Work task:
Identify each line in the records below that contains the word "configuration", and copy it.

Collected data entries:
::::::::
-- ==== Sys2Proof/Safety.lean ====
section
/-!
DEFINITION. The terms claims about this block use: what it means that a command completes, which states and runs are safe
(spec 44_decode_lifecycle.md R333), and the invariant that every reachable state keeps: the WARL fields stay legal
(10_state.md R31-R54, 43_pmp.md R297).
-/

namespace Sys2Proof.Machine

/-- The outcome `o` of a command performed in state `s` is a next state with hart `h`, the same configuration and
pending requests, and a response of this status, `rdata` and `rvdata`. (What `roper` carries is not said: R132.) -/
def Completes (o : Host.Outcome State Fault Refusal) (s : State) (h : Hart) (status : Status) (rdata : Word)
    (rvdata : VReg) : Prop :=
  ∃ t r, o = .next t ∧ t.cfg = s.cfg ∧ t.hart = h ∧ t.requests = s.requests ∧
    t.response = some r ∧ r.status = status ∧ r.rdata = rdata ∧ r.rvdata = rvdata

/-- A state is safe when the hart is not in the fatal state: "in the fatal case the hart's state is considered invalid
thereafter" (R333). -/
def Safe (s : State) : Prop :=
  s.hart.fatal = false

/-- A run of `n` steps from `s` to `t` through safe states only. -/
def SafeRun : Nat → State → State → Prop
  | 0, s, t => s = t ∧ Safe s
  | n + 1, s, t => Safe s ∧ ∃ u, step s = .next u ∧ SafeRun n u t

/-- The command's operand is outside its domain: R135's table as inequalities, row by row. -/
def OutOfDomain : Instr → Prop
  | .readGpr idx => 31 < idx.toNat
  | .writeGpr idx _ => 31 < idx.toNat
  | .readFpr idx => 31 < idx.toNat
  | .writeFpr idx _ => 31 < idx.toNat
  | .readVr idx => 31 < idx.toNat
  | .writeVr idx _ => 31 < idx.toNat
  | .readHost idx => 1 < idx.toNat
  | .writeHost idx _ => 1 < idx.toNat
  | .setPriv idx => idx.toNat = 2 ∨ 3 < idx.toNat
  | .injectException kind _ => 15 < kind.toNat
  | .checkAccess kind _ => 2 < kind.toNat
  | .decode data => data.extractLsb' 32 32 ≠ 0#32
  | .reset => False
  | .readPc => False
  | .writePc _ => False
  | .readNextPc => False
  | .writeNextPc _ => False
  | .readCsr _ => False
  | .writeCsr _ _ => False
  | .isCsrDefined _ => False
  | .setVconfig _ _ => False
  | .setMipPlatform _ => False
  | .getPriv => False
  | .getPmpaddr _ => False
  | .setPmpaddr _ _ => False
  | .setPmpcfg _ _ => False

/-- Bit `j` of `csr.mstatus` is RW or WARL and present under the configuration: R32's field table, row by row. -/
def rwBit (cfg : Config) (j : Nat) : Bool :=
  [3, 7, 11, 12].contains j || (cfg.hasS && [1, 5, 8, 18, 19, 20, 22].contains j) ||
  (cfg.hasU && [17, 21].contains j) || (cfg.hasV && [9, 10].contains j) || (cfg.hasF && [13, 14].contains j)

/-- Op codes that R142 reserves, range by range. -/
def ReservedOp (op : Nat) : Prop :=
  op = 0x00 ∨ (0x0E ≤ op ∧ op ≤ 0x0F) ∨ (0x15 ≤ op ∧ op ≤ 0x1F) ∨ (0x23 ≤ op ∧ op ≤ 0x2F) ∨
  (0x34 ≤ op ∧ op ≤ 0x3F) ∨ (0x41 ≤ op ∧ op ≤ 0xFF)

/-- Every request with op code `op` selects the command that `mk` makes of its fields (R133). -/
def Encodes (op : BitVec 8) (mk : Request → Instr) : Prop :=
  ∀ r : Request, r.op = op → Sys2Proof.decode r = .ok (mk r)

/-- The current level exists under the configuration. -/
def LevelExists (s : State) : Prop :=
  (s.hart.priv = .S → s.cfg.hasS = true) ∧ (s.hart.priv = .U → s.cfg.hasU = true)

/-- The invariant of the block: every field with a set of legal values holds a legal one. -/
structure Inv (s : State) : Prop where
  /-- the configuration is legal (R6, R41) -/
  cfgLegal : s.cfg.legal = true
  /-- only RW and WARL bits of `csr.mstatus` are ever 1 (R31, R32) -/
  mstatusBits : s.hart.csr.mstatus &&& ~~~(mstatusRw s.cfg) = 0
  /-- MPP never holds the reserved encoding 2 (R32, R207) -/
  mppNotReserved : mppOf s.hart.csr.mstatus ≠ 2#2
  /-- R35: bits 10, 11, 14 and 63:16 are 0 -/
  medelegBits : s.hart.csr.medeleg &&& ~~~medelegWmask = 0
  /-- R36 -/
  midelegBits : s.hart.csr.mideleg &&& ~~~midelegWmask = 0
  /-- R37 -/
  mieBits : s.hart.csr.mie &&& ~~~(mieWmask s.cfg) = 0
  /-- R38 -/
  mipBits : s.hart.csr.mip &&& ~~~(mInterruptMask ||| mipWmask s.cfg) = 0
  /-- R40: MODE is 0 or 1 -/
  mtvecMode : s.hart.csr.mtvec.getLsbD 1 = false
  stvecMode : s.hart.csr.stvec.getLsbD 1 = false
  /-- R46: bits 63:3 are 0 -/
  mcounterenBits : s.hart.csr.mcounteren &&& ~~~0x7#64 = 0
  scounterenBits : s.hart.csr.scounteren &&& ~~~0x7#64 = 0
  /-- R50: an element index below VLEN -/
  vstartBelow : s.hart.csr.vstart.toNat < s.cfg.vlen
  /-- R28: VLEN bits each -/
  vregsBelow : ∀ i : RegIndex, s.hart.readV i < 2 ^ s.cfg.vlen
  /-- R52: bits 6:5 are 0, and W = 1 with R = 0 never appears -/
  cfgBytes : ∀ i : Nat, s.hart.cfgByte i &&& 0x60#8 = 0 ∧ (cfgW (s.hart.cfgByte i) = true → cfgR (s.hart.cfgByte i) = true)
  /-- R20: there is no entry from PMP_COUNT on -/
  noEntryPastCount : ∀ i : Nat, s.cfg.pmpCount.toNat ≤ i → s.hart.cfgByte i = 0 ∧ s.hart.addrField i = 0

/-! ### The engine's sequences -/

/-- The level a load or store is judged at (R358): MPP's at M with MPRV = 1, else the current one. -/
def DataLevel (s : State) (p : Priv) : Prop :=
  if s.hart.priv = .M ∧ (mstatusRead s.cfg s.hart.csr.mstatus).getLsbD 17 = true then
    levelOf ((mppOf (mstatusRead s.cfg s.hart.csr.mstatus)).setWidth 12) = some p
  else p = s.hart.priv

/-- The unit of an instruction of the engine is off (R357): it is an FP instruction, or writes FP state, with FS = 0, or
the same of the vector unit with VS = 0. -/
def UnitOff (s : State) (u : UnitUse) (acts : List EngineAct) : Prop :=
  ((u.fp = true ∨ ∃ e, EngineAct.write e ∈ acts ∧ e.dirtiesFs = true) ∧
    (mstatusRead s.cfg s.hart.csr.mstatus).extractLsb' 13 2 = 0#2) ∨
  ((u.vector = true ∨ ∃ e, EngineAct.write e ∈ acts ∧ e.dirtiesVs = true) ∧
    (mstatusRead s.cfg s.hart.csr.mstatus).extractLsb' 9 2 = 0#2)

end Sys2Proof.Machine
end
::::::::
Exercise answer:
/-- The outcome `o` of a command performed in state `s` is a next state with hart `h`, the same configuration and
/-- Bit `j` of `csr.mstatus` is RW or WARL and present under the configuration: R32's field table, row by row. -/
/-- The current level exists under the configuration. -/
  /-- the configuration is legal (R6, R41) -/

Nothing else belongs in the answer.